I am honored to have been asked to introduce Bill Fisher to the assembled Company tonight as our newest Sudbury Savoyard Yeoman of Regard. I was a member of the Board of Trustees in 2002 and 2003 when we created and codified the recognition program. Our first class of honorees were Founders of the Company, mostly the church members who created and supported the concepts of the Savoyards in the early years. But if you are familiar with our history as recounted in our show programs over the years, you may consider that the Savoyards have been founded twice.

From the beginning, SUMC was open and welcoming to community participation in their annual Gilbert and Sullivan productions. By the end of the 1960s, the productions had grown beyond the capacity of the stage in Town Hall, our first home, and had moved to the large theater at the old Lincoln-Sudbury Regional High School. Through the 1970s, the Savoyards continued to perform G&S every year, and by the early 1980s, the outside community realized that they needed to step up and more formally share the burden of planning and producing with SUMC members if the Savoyards were to survive. I have long considered this to be the Second Founding of the Savoyards, and it is a member of that round of Founders we recognize tonight.

As our honoree will shortly explain to you, he “wandered in” to the Savoyards in 1984 as a music and theater lover with no presentable performing skills, but keen awareness that not all that goes into a production is danced, acted, or sung. He started as a stagehand, and soon became a Stage Manager, the position for which he is perhaps most well known. But he also recognized that not all that is needed to put on a production happens anywhere near a stage.

One criterion for elevation to Yeoman is “Founding effort in one or more programs that have come to define the Company.” Bill was a member of the first elected Board of Trustees of the Sudbury Savoyards, in 1986. In that role he helped create our organization’s production handbook, our Task Lists, which even today other theater groups marvel at for its ability to cogently guide productions that may involve as many as two hundred people.

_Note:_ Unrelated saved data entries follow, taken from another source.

-- ==== Sys2Proof/Certificates/Slice0/Obligations.lean ====
section
/-! DEFINITION. The statements for the provers. `exec` runs with PC already past the instruction (10_state.md R24);
flag numbers are the bits of P: C 0, Z 1, I 2, D 3, B 4, R 5, V 6, N 7 (10_state.md R25). -/

open Sys2Proof Sys2Proof.Machine

/-- Decoding the encoding of any well-formed instruction gives it back, whatever bytes follow (30_encoding.md R110
to R116). -/
def Obligations.DecodeOfEncode : Prop :=
  ∀ (i : Instr) (rest : List Byte), i.wellFormed = true →
    ∃ bytes, encode i = some bytes ∧ bytes.length = i.length ∧ decode (bytes ++ rest) = .ok (i, rest)

/-- What decodes is well-formed, and its encoding is the bytes it was decoded from (30_encoding.md R117). -/
def Obligations.EncodeOfDecode : Prop :=
  ∀ (bytes rest : List Byte) (i : Instr), decode bytes = .ok (i, rest) →
    i.wellFormed = true ∧ ∃ front, encode i = some front ∧ bytes = front ++ rest

/-- Words written out from 30_encoding.md R114 decode to the instructions they stand for. -/
def Obligations.DecodingIsRight : Prop :=
  decode [0x6D, 0x34, 0x12] = .ok (.adc (.mem (.abs 0x1234)), []) ∧
  decode [0x36, 0x80] = .ok (.rol (.mem (.zpx 0x80)), []) ∧
  decode [0xD0, 0xF9] = .ok (.bne 0xF9, []) ∧
  decode [0x6C, 0xFF, 0x02] = .ok (.jmp (.ind 0x02FF), []) ∧
  decode [0x28] = .ok (.plp, []) ∧
  decode [0x96, 0x10] = .ok (.stx (.zpy 0x10), []) ∧
  decode [0x73, 0x20] = .ok (.rra (.izy 0x20), []) ∧
  decode [0x1C, 0x00, 0x20] = .ok (.nopU 0x1C (.mem (.abx 0x2000)), [])

/-- When the bytes at PC, in memory, are an instruction, the CPU's step is that instruction's meaning with PC moved
past them (40_dispatch_addressing.md R140 to R144). Wherever the bytes lie, they are read through the bus one by one, and
the instruction runs in the state those reads leave, a device's read side effects included (20_memory.md R79, R84); the
immediate byte of an undocumented NOP is skipped (R147), and a halting byte has its own statement. A fetch that is fatal
halts the step, the reads before it keeping their effect. That an immediate byte is among the bytes so read is the model's
reading (log entry 11). -/
def Obligations.StepRunsDecodedInstruction : Prop :=
  ∀ s : State, s.halted = .running → s.agenda = [] →
    (∀ (bytes : List Byte) (i : Instr), decode bytes = .ok (i, []) →
      (∀ k b, bytes[k]? = some b → s.peek (s.pc + BitVec.ofNat 16 k) = some b) →
      step s = exec i (s.setPc (s.pc + BitVec.ofNat 16 bytes.length))) ∧
    (∀ (bytes : List Byte) (i : Instr) (t : State), decode bytes = .ok (i, []) →
      (∀ op, i ≠ .hlt op) → (∀ op v, i ≠ .nopU op (.imm v)) → Fetches s.pc bytes s t →
      step s = exec i (t.setPc (s.pc + BitVec.ofNat 16 bytes.length))) ∧
    (∀ (op b v : Byte) (t : State), decode [op, b] = .ok (.nopU op (.imm v), []) → memRead s.pc s = .ok op t →
      step s = .next (t.setPc (s.pc + 2))) ∧
    ∀ (front : List Byte) (t u : State) (c : Cause), Fetches s.pc front s t → (∃ r, decode front = .error r) →
      (∀ b op v, decode (front ++ [b]) ≠ .ok (.nopU op (.imm v), [])) →
      memRead (s.pc + BitVec.ofNat 16 front.length) t = .fatal c u →
      ∃ w, step s = .next w ∧ w.halted = .halted c ∧ w.mem = t.mem ∧ SameDevices t w

/-- Every step keeps the invariant: the bus memory, sprite memory and the graphics stores in canonical form, the first two
with entries only at addresses they have (the graphics stores have no range: their numbers are open), Reserved set,
status bits 6:0 clear, both controller indices 0 while strobing. The canonical form is the model's choice (log entry 1),
and so is keeping what the spec hard-wires as an invariant over whole bytes (log entry 18). -/
def Obligations.StepKeepsInv : Prop :=
  ∀ s t : State, Inv s → step s = .next t → Inv t

/-- The state after reset has the invariant. -/
def Obligations.ResetStateHasInv : Prop := Inv State.reset

/-- No step changes a program bank or a parameter (20_memory.md R77, 10_state.md R37, 00_scope.md R9). -/
def Obligations.ProgramAndParametersNeverChange : Prop :=
  ∀ s t : State, step s = .next t →
    t.params = s.params ∧ ∀ a : Word, 0x8000 ≤ a.toNat → t.peek a = s.peek a

/-- While halted the CPU has no step and the frame event is not delivered (60_exceptions.md R380); a step from the
halted state to the running state is a reset (60_exceptions.md R404). That a CPU turn while halted answers the fault
that names the cause is the model's choice (log entry 7), and that a frame event there is refused is the model's
reading (log entry 9). -/
def Obligations.HaltIsLeftOnlyByReset : Prop :=
  ∀ (s : State) (c : Cause), s.halted = .halted c →
    (s.agenda = [] → step s = .fault (.halted c)) ∧
    (∀ rest, s.agenda = .cpu :: rest → step s = .fault (.halted c)) ∧
    (∀ rest, s.agenda = .host .frameEvent :: rest → step s = .refused (.whileHalted c)) ∧
    (∀ t, step s = .next t → t.halted = .running → ∃ rest, s.agenda = .host .reset :: rest)

/-- A button line changes only in `setControllerLine` (10_state.md R52), the snapshot only in a refresh
(10_state.md R49); the vertical-blank flag is set only by the frame event and cleared only by a reset or in a CPU turn
that reads picture-unit register 2 (48_bus_devices.md R323): bus accesses lead from the one state to the other, and
whichever accesses do so, a read of that register is among them. -/
def Obligations.HostStateChangesOnlyByItsOwner : Prop :=
  ∀ s t : State, step s = .next t →
    ((∀ c l b rest, s.agenda ≠ .host (.setLine c l b) :: rest) →
      t.ctl.pad0.line = s.ctl.pad0.line ∧ t.ctl.pad1.line = s.ctl.pad1.line) ∧
    ((∀ rest, s.agenda ≠ .host .refreshSnapshot :: rest) → t.ppu.snap = s.ppu.snap) ∧
    ((∀ rest, s.agenda ≠ .host .frameEvent :: rest) → s.ppu.status.getLsbD 7 = false →
      t.ppu.status.getLsbD 7 = false) ∧
    (s.ppu.status.getLsbD 7 = true → t.ppu.status.getLsbD 7 = false →
      (∃ rest, s.agenda = .host .reset :: rest) ∨
      ((s.agenda = [] ∨ ∃ rest, s.agenda = .cpu :: rest) ∧ (∃ accesses, Accesses s accesses t) ∧
        ∀ accesses, Accesses s accesses t →
          ∃ a, (.read, a) ∈ accesses ∧ 0x2000 ≤ a.toNat ∧ a.toNat < 0x4000 ∧ a.toNat % 8 = 2))

/-- No step of a running machine, but a reset, and that goes on running, sets the live Break bit (10_state.md R31). A
reset writes it from RESET_P (70_reset_and_hazards.md R420), and after a fatal bus access it is a free value
(60_exceptions.md R387; log entry 6). -/
def Obligations.LiveBreakIsNeverSet : Prop :=
  ∀ s t : State, step s = .next t → s.halted = .running → t.halted = .running →
    (∀ rest, s.agenda ≠ .host .reset :: rest) → s.p.getLsbD 4 = false → t.p.getLsbD 4 = false

/-- ADC, SBC, RRA and ISB compute the same result whether the Decimal flag is 0 or 1, and keep it
(41_arithmetic_logic_compare.md R180). -/
def Obligations.DecimalFlagHasNoEffect : Prop :=
  ∀ (i : Instr) (s t : State) (d : Bool),
    ((∃ o, i = .adc o) ∨ (∃ o, i = .sbc o) ∨ (∃ v, i = .sbcU v) ∨ (∃ m, i = .rra m) ∨ (∃ m, i = .isb m)) →
    s.halted = .running → exec i s = .next t → t.halted = .running →
    t.p.getLsbD 3 = s.p.getLsbD 3 ∧ exec i (s.withFlag 3 d) = .next (t.withFlag 3 d)

/-- The effective address of every memory mode (40_dispatch_addressing.md R148 to R153, R155, R156): the sums wrap at
16 bits, the zero-page forms within page 0, and nothing but the program counter's bytes and page 0 is read. -/
def Obligations.EffectiveAddresses : Prop :=
  ∀ (s : State) (n : Byte) (a : Word),
    let zero := fun k => (s.mem.read (k % 256)).toNat
    effectiveAddress (.zp n) s = .ok (BitVec.ofNat 16 n.toNat) s ∧
    effectiveAddress (.zpx n) s = .ok (BitVec.ofNat 16 ((n.toNat + s.x.toNat) % 256)) s ∧
    effectiveAddress (.zpy n) s = .ok (BitVec.ofNat 16 ((n.toNat + s.y.toNat) % 256)) s ∧
    effectiveAddress (.abs a) s = .ok a s ∧
    effectiveAddress (.abx a) s = .ok (BitVec.ofNat 16 (a.toNat + s.x.toNat)) s ∧
    effectiveAddress (.aby a) s = .ok (BitVec.ofNat 16 (a.toNat + s.y.toNat)) s ∧
    effectiveAddress (.izx n) s =
      .ok (BitVec.ofNat 16 (zero (n.toNat + s.x.toNat) + 256 * zero (n.toNat + s.x.toNat + 1))) s ∧
    effectiveAddress (.izy n) s =
      .ok (BitVec.ofNat 16 (zero n.toNat + 256 * zero (n.toNat + 1) + s.y.toNat)) s

/-- Reading an operand: an immediate byte is itself; a memory operand is the bus read at the effective address; and no
register and no byte of memory changes (20_memory.md R91). That an immediate operand reads nothing here, its byte
having come with the instruction, is the model's reading (log entry 11): the spec has the executor make that read. -/
def Obligations.OperandRead : Prop :=
  ∀ (s : State) (v : Byte) (m : MemMode) (ea : Word), effectiveAddress m s = .ok ea s →
    readSource (.imm v) s = .ok v s ∧ readSource (.mem m) s = memRead ea s ∧ readMem m s = memRead ea s ∧
    (∀ w u, memRead ea s = .ok w u → OnlyRegs [] s u ∧ SameMemory s u) ∧
    (∀ c u, memRead ea s = .fatal c u → u = s)

/-- ADC (41_arithmetic_logic_compare.md R170). -/
def Obligations.AdcResult : Prop :=
  ∀ (o : Source) (s u : State) (m : Byte), readSource o s = .ok m u →
    let sum := s.a.toNat + m.toNat + (s.p.getLsbD 0).toNat
    let r : Byte := BitVec.ofNat 8 sum
    ∃ t, exec (.adc o) s = .next t ∧ t.a = r ∧ ShowsNZ r t ∧
      t.p.getLsbD 0 = decide (256 ≤ sum) ∧
      t.p.getLsbD 6 = (~~~(s.a ^^^ m) &&& (s.a ^^^ r)).getLsbD 7 ∧
      OnlyFlags [0, 1, 6, 7] s t ∧ OnlyRegs [.a, .p] s t ∧ SameMemory s t ∧ SameDevices u t

/-- SBC (41_arithmetic_logic_compare.md R171). -/
def Obligations.SbcResult : Prop :=
  ∀ (o : Source) (s u : State) (m : Byte), readSource o s = .ok m u →
    let borrow := 1 - (s.p.getLsbD 0).toNat
    let r : Byte := s.a - m - BitVec.ofNat 8 borrow
    ∃ t, exec (.sbc o) s = .next t ∧ t.a = r ∧ ShowsNZ r t ∧
      t.p.getLsbD 0 = decide (m.toNat + borrow ≤ s.a.toNat) ∧
      t.p.getLsbD 6 = ((s.a ^^^ m) &&& (s.a ^^^ r)).getLsbD 7 ∧
      OnlyFlags [0, 1, 6, 7] s t ∧ OnlyRegs [.a, .p] s t ∧ SameMemory s t ∧ SameDevices u t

Other criteria include “Breadth of significant contribution to the Company across disciplines,” and “Continuing service in areas not always visible to the Company or the public...” Bill has done just about everything in this Company that doesn’t involve actually appearing on stage - read his bio in the playbill for his self-evaluation in that regard. Bill has been an usher, a Trustee, and the group’s Secretary, and has managed the databases and distribution lists of our membership and patrons that keep us together and in contact with our audiences. He pioneered the use of digital photography to assist in our audition processes. He has been a fixture at Saturday work days forever, helping whoever needs a hand, in whatever chore, and taking on the most hum-drum of tasks. (He has introduced an untold number of newcomers to screw-sorting, and he has reportedly memorized the Sudbury Pizza menu so as to assist them in what to order for lunch.) It was at Bill’s initiative that we started videotaping our productions, working as a liaison with one of the founders of one of the first computer-based video editing systems companies. In recent years, Bill has overseen the conversion of our old VHS tapes to more permanent DVDs. This year he videotaped rehearsals to capture dance steps for cast members to review online. This is the kind of stuff he has been doing for thirty years, often at his own initiative.

And if you don’t know where the jellybeans are, you have not made a good enough friend in Bill.

So with no further ado, I am pleased to introduce to you the Sudbury Savoyards’ nineteenth Yeoman of Regard, William (Mr.) Fisher.